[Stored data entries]

theorem State.Form.settlePlaces {s : State} (h : s.Form) (ps : List Place) : (settlePlaces ps s).Form :=
  State.Form.foldl (fun _ _ hs => hs.settleBank _) _ h

theorem State.Form.sendLoad {s : State} (h : s.Form) (cls : BitVec 8) (op : PacketOp) (data : BitVec 512) (l : Load) :
    (sendLoad cls op data l s).Form := by
  unfold Machine.sendLoad
  split
  · exact (h.errorRecord _ _ _ _ _ _ _ _).failLoad _ _
  · split
    · next e => exact ((h.readNear _ _ _ _ _).of_fst e).failLoad _ _
    · next e =>
      have hr := (h.readNear _ _ _ _ _).of_fst e
      exact .ite ((hr.sendParts _ _ _ _ _ _ _ _).same.finishLoad _)
        (((hr.sendParts _ _ _ _ _ _ _ _).same.putLoad _).settlePlaces _)

theorem farLoad_form (cls : BitVec 8) (op : PacketOp) (data : BitVec 512) (d : Opnd) (shape : LoadShape) (acq fill : Bool) (va len : Nat)
    {sources : State → State} (hsources : ∀ s, s.Form → (sources s).Form) (t : Target) :
    M.KeepsForm (farLoad cls op data d shape acq fill va len sources t) := by
  unfold Machine.farLoad
  refine .of fun _ hs => ?_
  split
  · exact (lostTrap_form _ _).kept hs
  · exact .ok (.ite ((((hsources _ hs.same).deliver _ _ _).updMe _).sendLoad _ _ _ _) (((hsources _ hs.same).deliver _ _ _).updMe _))

theorem State.Form.arrive {s : State} (h : s.Form) (ident vd : Nat) (user : BankUser) (p : Place) (len : Nat) (op : BankOp) :
    (arrive ident vd user p len op s).Form :=
  .ite ((h.wakeBanks _).post _ _ _ _ _ _) ((h.wakeBanks _).serveRequest _ _)

theorem State.Form.arriveWrite {s : State} (h : s.Form) (ident vd : Nat) (user : BankUser) (bs : List (Place × Byte)) :
    (arriveWrite ident vd user bs s).Form :=
  State.Form.foldl (fun _ _ hs => hs.arrive _ _ _ _ _ _) _ h

theorem State.Form.arriveRead {s : State} (h : s.Form) (vd : Nat) (packet : Option Packet) (ps : List Place) :
    (arriveRead vd packet ps s).Form :=
  State.Form.foldl (fun _ _ hs => hs.arrive _ _ _ _ _ _) _ h.same

theorem State.Form.mgmtStore {s : State} (h : s.Form) (off : Nat) (bs : List Byte) : (mgmtStore off bs s).Form :=
  .ite (State.Form.foldl (fun _ _ hs => hs.mgmtWrite _ _) _ h) h

theorem State.Form.storeHome {s : State} (h : s.Form) (va : Nat) (pc : W64) (ps : List Place) (bs : List Byte) :
    (storeHome va pc ps bs s).Form :=
  (State.Form.ite ((h.recall _).wordRecord _ _ _ _ _ _ _) (State.Form.foldl (fun _ _ hs => hs.writePlaces _ _) _ (h.recall _))).updMe _

theorem State.Form.postStore {s : State} (h : s.Form) (ident va : Nat) (ps : List Place) (bs : List Byte) :
    (postStore ident va ps bs s).Form := by
  unfold Machine.postStore
  extract_lets s1
  have h1 : s1.Form := .foldl (fun _ _ hs => hs.arrive _ _ _ _ _ _) _ h
  exact .ite h1 (h1.updMe _)
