-- ==== Sys2Proof/Decode.lean ====
section
/-! DEFINITION. Decoding and encoding. What a byte means is fixed by its direction and by the PHASE in which it is
written or read, never by its value alone (30_encoding.md R65); a command or pixel code is read at its own port. -/

namespace Sys2Proof

open Machine (Phase)

/-- A written instruction on the interface it belongs to: a pixel code, a command code, or bytes received from the
device or sent to it in a PHASE (30_encoding.md R60, R65). -/
inductive Code where
  | pix (code : BitVec 2)
  | cmd (op : BitVec 3)
  | rx (at_ : Phase) (bytes : List Byte)
  | tx (at_ : Phase) (bytes : List Byte)
deriving DecidableEq, Repr

/-- Why bits are no instruction. -/
inductive DecodeError where
  /-- The bytes end before the token does. -/
  | short
  /-- A byte other than the one token of this PHASE and direction (30_encoding.md R71). -/
  | illegalByte (b : Byte)
  /-- No token stands in this PHASE in this direction (30_encoding.md R67). -/
  | noTokenHere
deriving DecidableEq, Repr

/-- The pixel codes (30_encoding.md R61, R70). -/
def decodePix (code : BitVec 2) : Instr :=
  if code = 0b00#2 then .black
  else if code = 0b01#2 then .pixReserved01
  else if code = 0b10#2 then .white
  else .red

/-- The command codes `op[2:0]` (30_encoding.md R76). -/
def decodeCmd (op : BitVec 3) : Instr :=
  if op = 0b000#3 then .cmdReserved000
  else if op = 0b001#3 then .pack
  else if op = 0b010#3 then .openLink
  else if op = 0b011#3 then .transmit
  else if op = 0b100#3 then .closeLink
  else if op = 0b101#3 then .cmdReserved101
  else if op = 0b110#3 then .cmdReserved110
  else .cmdReserved111

/-- One byte against the one token it may be. -/
def decodeToken (expected : Byte) (i : Instr) (bytes : List Byte) : Except DecodeError (Instr × List Byte) :=
  match bytes with
  | [] => .error .short
  | b :: rest => if b = expected then .ok (i, rest) else .error (.illegalByte b)

/-- A received byte: an equality test against one constant at each of three PHASEs (30_encoding.md R67). -/
def decodeRx (p : Phase) (bytes : List Byte) : Except DecodeError (Instr × List Byte) :=
  match p with
  | .openWait => decodeToken cfg.byteReady .rdy bytes
  | .txAck => decodeToken cfg.byteReady .fack bytes
  | .clAck => decodeToken cfg.byteSleep .sack bytes
  | .idle => .error .noTokenHere
  | .txCmd => .error .noTokenHere
  | .txData => .error .noTokenHere
  | .clCmd => .error .noTokenHere

/-- A sent token: BEGIN, FRAME_BYTES raw payload bytes, SLEEP (30_encoding.md R65, R68). -/
def decodeTx (p : Phase) (bytes : List Byte) : Except DecodeError (Instr × List Byte) :=
  match p with
  | .txCmd => decodeToken cfg.byteReady .beginTx bytes
  | .txData =>
    if (bytes.take cfg.frameBytes).length = cfg.frameBytes then
      .ok (.frame (bytes.take cfg.frameBytes), bytes.drop cfg.frameBytes)
    else .error .short
  | .clCmd => decodeToken cfg.byteSleep .sleep bytes
  | .idle => .error .noTokenHere
  | .openWait => .error .noTokenHere
  | .txAck => .error .noTokenHere
  | .clAck => .error .noTokenHere

/-- The instruction a code stands for, and the bytes of the stream that follow it. -/
def decode : Code → Except DecodeError (Instr × List Byte)
  | .pix code => .ok (decodePix code, [])
  | .cmd op => .ok (decodeCmd op, [])
  | .rx p bytes => decodeRx p bytes
  | .tx p bytes => decodeTx p bytes

/-- The words of an instruction, from the encodings of 30_encoding.md R61, R65, R76 and the opcode table. -/
def encode : Instr → Code
  | .rdy => .rx .openWait [cfg.byteReady]
  | .beginTx => .tx .txCmd [cfg.byteReady]
  | .frame payload => .tx .txData payload
  | .fack => .rx .txAck [cfg.byteReady]
  | .sleep => .tx .clCmd [cfg.byteSleep]
  | .sack => .rx .clAck [cfg.byteSleep]
  | .black => .pix 0b00#2
  | .pixReserved01 => .pix 0b01#2
  | .white => .pix 0b10#2
  | .red => .pix 0b11#2
  | .cmdReserved000 => .cmd 0b000#3
  | .pack => .cmd 0b001#3
  | .openLink => .cmd 0b010#3
  | .transmit => .cmd 0b011#3
  | .closeLink => .cmd 0b100#3
  | .cmdReserved101 => .cmd 0b101#3
  | .cmdReserved110 => .cmd 0b110#3
  | .cmdReserved111 => .cmd 0b111#3

/-- A code with further bytes of its stream behind it; a port holds one code and no stream. -/
def Code.followedBy (c : Code) (rest : List Byte) : Code :=
  match c with
  | .pix code => .pix code
  | .cmd op => .cmd op
  | .rx p bytes => .rx p (bytes ++ rest)
  | .tx p bytes => .tx p (bytes ++ rest)

/-- How many bits a code holds. -/
def Code.bits : Code → Nat
  | .pix _ => 2
  | .cmd _ => 3
  | .rx _ bytes => 8 * bytes.length
  | .tx _ bytes => 8 * bytes.length

/-- The width the opcode table gives an instruction's row, in bits. -/
def tableWidth : Instr → Nat
  | .rdy => 8
  | .beginTx => 8
  | .frame _ => 2566272
  | .fack => 8
  | .sleep => 8
  | .sack => 8
  | .black => 2
  | .pixReserved01 => 2
  | .white => 2
  | .red => 2
  | .cmdReserved000 => 3
  | .pack => 3
  | .openLink => 3
  | .transmit => 3
  | .closeLink => 3
  | .cmdReserved101 => 3
  | .cmdReserved110 => 3
  | .cmdReserved111 => 3

/-- A message from the host's side to the device (30_encoding.md R66). -/
inductive HostMessage where
  | frame (payload : List Byte)
  | sleep
deriving DecidableEq, Repr

/-- The bytes of a message: BEGIN and then the frame, or SLEEP alone (30_encoding.md R66). -/
def encodeMessage : HostMessage → List Byte
  | .frame payload => cfg.byteReady :: payload
  | .sleep => [cfg.byteSleep]

/-- A message read off the wire: its first byte fixes its length, and payload bytes are data whatever their value
(30_encoding.md R68, 70_reset_and_hazards.md R205). -/
def decodeMessage (bytes : List Byte) : Except DecodeError (HostMessage × List Byte) :=
  match decodeTx .txCmd bytes with
  | .ok (_, rest) =>
    match decodeTx .txData rest with
    | .ok (.frame payload, rest') => .ok (.frame payload, rest')
    | .ok (_, _) => .error .noTokenHere
    | .error e => .error e
  | .error _ =>
    match decodeTx .clCmd bytes with
    | .ok (_, rest) => .ok (.sleep, rest)
    | .error e => .error e

/-- Byte number k of a word whose first byte is its least significant. -/
def wordByte (w k : Nat) : Byte := BitVec.ofNat 8 (w >>> (8 * k))

/-- The instruction the decoder reads from an opcode-table word. A code of 2 or 3 bits is one of the pixel or command
codes; in a whole byte the values 0 to 7 are command codes (the pixel codes share them), 0x72 is the first row with
that byte, RDY, and 0x73 the first with that byte, SLEEP, since the word carries neither direction nor PHASE
(30_encoding.md R65). A FRAME word has all its bytes, so `decodeTx`, which tests for them, answers the same: the law
`decodeTx_frameWord`. DESIGN CHOICE: log entry 16. -/
def decodeTableWord (nbits w : Nat) : Option Instr :=
  if nbits = 2 then (if w < 4 then some (decodePix (BitVec.ofNat 2 w)) else none)
  else if nbits = 3 then (if w < 8 then some (decodeCmd (BitVec.ofNat 3 w)) else none)
  else if nbits = 8 then
    if w < 8 then some (decodeCmd (BitVec.ofNat 3 w))
    else
      match decodeRx .openWait [wordByte w 0] with
      | .ok (i, _) => some i
      | .error _ =>
        match decodeTx .clCmd [wordByte w 0] with
        | .ok (i, _) => some i
        | .error _ => none
  else if nbits = 8 * cfg.frameBytes then some (.frame ((List.range cfg.frameBytes).map (wordByte w)))
  else none

end Sys2Proof
end

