-- ==== Sys2Proof/Machine/Flags.lean ====
section
/-! DEFINITION. The status the host reads, and its codes. The block has no condition codes and no command writes a flag
as a side effect (10_state.md R22); its whole status is FB_VALID, LINK_STATE, LINK_FAULT and PHASE. -/

namespace Sys2Proof.Machine

/-- The 2-bit code of LINK_STATE; 3 is never produced (10_state.md R25). -/
def linkStateCode : LinkState → BitVec 2
  | .closed => 0#2
  | .awake => 1#2
  | .transmitting => 2#2

/-- The LINK_STATE a code stands for (10_state.md R25). -/
def linkStateOf (c : BitVec 2) : Option LinkState :=
  if c = 0#2 then some .closed
  else if c = 1#2 then some .awake
  else if c = 2#2 then some .transmitting
  else none

/-- The 3-bit code of LINK_FAULT: the code of the result kind (10_state.md R26). -/
def linkFaultCode : LinkFault → BitVec 3
  | .none => 0#3
  | .linkInitError => 2#3
  | .frameNotAcknowledged => 3#3
  | .sleepNotAcknowledged => 4#3
  | .transportError => 5#3

/-- The LINK_FAULT a code stands for: it never holds 1 or 6 (10_state.md R26). -/
def linkFaultOf (c : BitVec 3) : Option LinkFault :=
  if c = 0#3 then some .none
  else if c = 2#3 then some .linkInitError
  else if c = 3#3 then some .frameNotAcknowledged
  else if c = 4#3 then some .sleepNotAcknowledged
  else if c = 5#3 then some .transportError
  else none

/-- The 3-bit code of PHASE; 7 is never produced (10_state.md R27). -/
def phaseCode : Phase → BitVec 3
  | .idle => 0#3
  | .openWait => 1#3
  | .txCmd => 2#3
  | .txData => 3#3
  | .txAck => 4#3
  | .clCmd => 5#3
  | .clAck => 6#3

/-- The PHASE a code stands for (10_state.md R27). -/
def phaseOf (c : BitVec 3) : Option Phase :=
  if c = 0#3 then some .idle
  else if c = 1#3 then some .openWait
  else if c = 2#3 then some .txCmd
  else if c = 3#3 then some .txData
  else if c = 4#3 then some .txAck
  else if c = 5#3 then some .clCmd
  else if c = 6#3 then some .clAck
  else none

/-- The 3-bit result code RES; 7 is never produced (30_encoding.md R77). -/
def resultCode : Result → BitVec 3
  | .ok => 0#3
  | .invalidFrame => 1#3
  | .linkInitError => 2#3
  | .frameNotAcknowledged => 3#3
  | .sleepNotAcknowledged => 4#3
  | .transportError _ => 5#3
  | .commandRefused => 6#3

/-- The result a code stands for, with the info that came beside it, which only TransportError has (30_encoding.md
R77). -/
def resultOf (c : BitVec 3) (info : Info) : Option Result :=
  if c = 0#3 then some .ok
  else if c = 1#3 then some .invalidFrame
  else if c = 2#3 then some .linkInitError
  else if c = 3#3 then some .frameNotAcknowledged
  else if c = 4#3 then some .sleepNotAcknowledged
  else if c = 5#3 then some (.transportError info)
  else if c = 6#3 then some .commandRefused
  else none

/-- The result a link error is delivered as; TransportError hands its info on unchanged (60_exceptions.md R165). -/
def linkErrorResult : LinkError → Result
  | .linkInit => .linkInitError
  | .frameNotAcknowledged => .frameNotAcknowledged
  | .sleepNotAcknowledged => .sleepNotAcknowledged
  | .transport info => .transportError info

/-- What LINK_FAULT records of a link error: its kind only (60_exceptions.md R160, R170). -/
def linkErrorFault : LinkError → LinkFault
  | .linkInit => .linkInitError
  | .frameNotAcknowledged => .frameNotAcknowledged
  | .sleepNotAcknowledged => .sleepNotAcknowledged
  | .transport _ => .transportError

/-- The value the host reads for each of the four pieces of status (10_state.md R31). -/
def hostRead (r : HostRegister) (s : State) : Nat :=
  match r with
  | .linkState => (linkStateCode s.linkState).toNat
  | .linkFault => (linkFaultCode s.linkFault).toNat
  | .fbValid => if s.fbValid then 1 else 0
  | .phase => (phaseCode s.phase).toNat

end Sys2Proof.Machine
end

WHAT NEEDS TO BE DONE
Which of the lines above include the string "shape"? Pick them out and copy them.

TASK ANSWER
theorem farLoad_form (cls : BitVec 8) (op : PacketOp) (data : BitVec 512) (d : Opnd) (shape : LoadShape) (acq fill : Bool) (va len : Nat)
    M.KeepsForm (farLoad cls op data d shape acq fill va len sources t) := by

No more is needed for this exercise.